The community will be welcoming any startup idea that makes their job easy of shedding the infamous black box title of ML applications.
From soil monitoring to crop quality to livestock feeding, ML has been powering farming in a huge way.
To help food producers cope with the challenges ahead, India’s Bengaluru based startup Fasal is using image-based crop health analysis and Soil Nutrition analysis. When these products work, they will deliver a great amount of insights into additional factors that impact farming on a day to basis.

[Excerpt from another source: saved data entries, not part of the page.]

/-- R21, R414 to R416: the bell of the package: the selected time source (0 the inputs of CDW, 1 those of CDE, 2 and more IEEE 1588 on a
port), the sources beside it that are lost, the active generator, whether it holds over, the slots
for which it still slews, the cycle of each partition's first stroke at a die without skew, the number of strokes on
which each die has acted, by partition and die, the dies that follow the standby generator, and the cycle of the latest 1PPS edge of the
selected source, where one has been seen (R21, R414). -/
structure Bell where
  source : Nat
  lost : List Nat
  active : Nat
  holdover : Bool
  slew : Nat
  slots : List (Nat × Nat)
  acted : List (Nat × Nat × Nat)
  standby : List Nat
  edge : Option Nat
deriving DecidableEq, Repr

/-- R409 to R413: the power cores; `draws` is what the package has drawn in each of the last intervals, the latest first, in pJ (R410). -/
structure Power where
  master : Nat
  cap : Nat
  caps : List (Nat × Nat)
  suspended : List Nat
  thermal : List (Nat × Nat)
  draws : List Nat
deriving DecidableEq, Repr

/-- R19, R20: a port, a received frame with its time stamp. -/
structure EthPort where
  port : Nat
  up : Bool
  frames : List (List Byte × Option Nat)
deriving DecidableEq, Repr

/-- R11: bytes that an agent of a control die (0 CDW, 1 CDE), or of the fabric, stores once links lead to their place again. -/
structure LateStore where
  cdie : Option Nat
  pa : Nat
  bytes : List Byte
deriving DecidableEq, Repr

/-- The control dies and the package's ports: beats on their way, by receiver, boundary and row (R404); fences by fabric die and fenced die,
and those held, with the cycle at which the hold ends (R406); the host port (R20), links that are down (R11), package and die
counters (R432), the rings of R442, the loader runs and relocations in progress, and the
stores that wait for a link (R11). -/
structure Ctl where
  dies : Vector CDie 2
  beats : List (Nat × Nat × Nat)
  fences : List (Nat × Nat)
  heldFences : List (Nat × Nat)
  sec : Security
  bell : Bell
  power : Power
  eth : List EthPort
  hostAttached : Bool
  hostUp : Bool
  linksDown : List (Nat × Nat)
  counters : List (Nat × Nat)
  configRings : Vector (Nat × Nat) 8
  loads : List LoadRun
  relocs : List Nat
  late : List LateStore
deriving DecidableEq, Repr

/-! ## The package -/

/-- R426: where an error is met: in a granule that scrubs look at too, in a granule of a wing line, in a granule of memory (LPDDR5X, or one
that an atomic line store or a core cache of die `die` has lost), or in the collective buffer of a die. -/
inductive Upset where
  | granule (t : ScrubTarget)
  | wing (ctx stamp line granule : Nat)
  | memory (die pa : Nat)
  | collective (die : Nat) (q : QueueId)
deriving DecidableEq, Repr

/-- What happens to the package that is no event of the opcode table: the parity of a buffered token or of a configuration granule
fails (R56, R259, R273), the power core gates a free bank (R274), firmware selects a time source (0 and 1 the inputs of CDW and CDE, 2 + n
IEEE 1588 on Ethernet port n), the signals of a source are lost or return (R21), a shootdown begins (R113, R282), the parity of a
slice entry or of a loop-buffer word fails (R17, R426), an application core comes to a word (R394), an edge of the selected time source
comes (R21, R414), an error is met in a memory (R426, R427), a core takes an interrupt (R399), or power is cycled (R424).
(A11, DESIGN CHOICE) -/
inductive World where
  | tokenUpset (t : TileId) (inp : Nat) (k : Nat)
  | cellUpset (t : TileId) (slot : Nat) (off : Nat)
  | gateBank (die : Nat) (bank : Nat)
  | selectTime (src : Nat)
  | timeSignal (src : Nat) (up : Bool)
  | shootdownBegin (ctx : Nat) (va : Dbl) (len : Nat)
  | sliceUpset (die : Nat) (ctx : Nat) (page : Nat)
  | loopUpset (act : Nat) (pc : Dbl)
  | appWord (cdie : Nat) (core : Nat) (w : W32)
  | timeEdge
  | upset (what : Upset) (found : ScrubFinding)
  | interrupt (cdie : Nat) (core : Nat) (cause : Nat)
  | powerCycle (images : List Firmware) (boot : BootRecord)
deriving DecidableEq, Repr

/-- Who moves next (A1, DESIGN CHOICE): an act fetches, a management core fetches, the fabric clock passes one cycle, or
an event of the opcode table, or one of the world outside it, takes place. -/
inductive Move where
  | act (id : Nat)
  | core (cdie : Nat) (core : Nat)
  | clock
  | event (i : Instr)
  | world (w : World)
deriving DecidableEq, Repr

/-- The agent that moves while the agenda is empty (A1, DESIGN CHOICE). -/
inductive Focus where
  | act
  | core
deriving DecidableEq, Repr

/-- The AH8 package. `me` is the act whose instruction is executed, `cd` and `ci` the management core. -/
structure State where
  mem : Mem
  cycle : Nat
  interval : Nat
  agenda : List Move
  focus : Focus
  me : Nat
  cd : Fin 2
  ci : Fin 8
  fresh : Nat
  acts : List (Nat × Act)
  ctxs : List (Nat × Ctx)
  fab : Fabric
  eng : Engines
  sch : Sched
  ctl : Ctl
deriving DecidableEq, Repr

/-- A management core right after package reset: held until its firmware is verified (R420); XTIMECMP and
the pending bits are zero (R399, R400); its RISC-V registers are presumed zero (A13, PRESUMED). -/
def Core.reset : Core :=
  { x := Vector.replicate 32 0, pc := 0, machineMode := true, prior := true, mepc := 0, mcause := 0, mtval := 0,
    mtvec := 0, mcycle := 0, pending := 0, xtimecmp := 0, waiting := none, dispatches := [], held := true }

/-- A control die after package reset (R404). -/
def CDie.reset : CDie :=
  { cores := Vector.replicate 8 Core.reset, apps := Vector.replicate 16 Core.reset, failed := false, sent := 0, checked := 0, misses := 0, beat := false,
    understudy := false, adopted := false, verifyRings := [], pageRings := (0, 0), powerRing := 0,
    keys := { identity := true, sessions := [], contexts := [] }, measured := [] }

/-- The security state after package reset (R424, R425), on a part whose fuses hold one key of each kind, in slot 0, whose bytes
are not known (A3, DESIGN CHOICE). -/
def Security.reset : Security :=
  { level := 0, highest := 0, quiesced := false, keysErased := false, locked := false,
    keys := [{ lms := false, slot := 0, key := [], revoked := false }, { lms := true, slot := 0, key := [], revoked := false }], svn := [],
    failures := [], lastGlitch := none, due := [], acted := none, refusals := [], lastResponse := [], softList := [], logRing := 0,
    logLost := 0 }

/-- The control dies after package reset (R409, R410, R413, R415, R11, R20). -/
def Ctl.reset : Ctl :=
  { dies := Vector.replicate 2 CDie.reset, beats := [], fences := [], heldFences := [],
    sec := Security.reset,
    bell := { source := 0, lost := [], active := 0, holdover := false, slew := 0, slots := [], acted := [], standby := [], edge := none },
    power := { master := 0, cap := 600000, caps := [], suspended := [], thermal := [], draws := [] },
    eth := (List.range 8).map fun p => { port := p, up := true, frames := [] }, hostAttached := false, hostUp := true, linksDown := [], counters := [],
    configRings := Vector.replicate 8 (0, 0), loads := [], relocs := [], late := [] }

According to the SDG Goal 2: Zero Hunger, by 2050, the global population will be 9.8 billion. Getting food production to be as effective as possible is not only an economic challenge, it is also a worldwide urgency. So, leveraging AI to improve farming practices can generate plenty of startups on its own.
via AIM Research
As per the report by AIM research, customer-centric businesses have picked up pace when it comes to implementing machine learning algorithms. From econometrics of markets to capture a wide range of customers, algorithms are helping the top companies to prepare for the future. The use of APIs that run on ML models in the background allows the companies to offer services with improved efficiency. For example, car insurance companies now require you to just upload the picture of the damaged vehicle through their app and get the cost calculated in real time. This is a typical case of monetising algorithms for real-time hassle-free service that cuts out the middleman.
Climate change is a, no pun intended, a hot topic both for politicians and scientists alike. The population is divided over this topic, and while the debate is still on, few researchers are patiently trying to solve or trying to identify the problem in this crisis using ML models. From predicting wildfires to volcanic eruptions to cyclones, ML models can assist in simulation and forecasting. Climate change has also got attention at the recently concluded NeurIPS 2019 where top scientists such as Bengio have voiced the need for AI-based solutions.
For instance, DeepMind has trained a neural network on widely available weather forecasts and historical turbine data to predict wind power output 36 hours ahead of actual generation. Based on these predictions, their model recommends how to make optimal hourly delivery commitments to the power grid a full day in advance.
The turn of this century witnessed a new form of intelligence — the augmentation of human idea with the computational powers of the machines. These machines have now become massive data-driven engines thanks to ever-improving machine learning algorithms.
Machine learning models like neural networks, ingest tonnes of data and churns out results without getting tired. These algorithms have enabled us to see the hidden correlations, which in turn have been exploited for building better models. From recommending designs for nuclear plants to soundtracks, AI has been leveraged in almost all fields.
As the startup fad slowly fades away thanks to debacles like those WeWork, the ones that stay are those that have figured out supply-demand voids, solve the hard problems, are game for the long run and are authentic. AI and its variants do fall under this category but are laden with overblown hype. The ideas listed above are one of the many that can kickstart a myriad of other applications and open up opportunities that no one has ever ventured.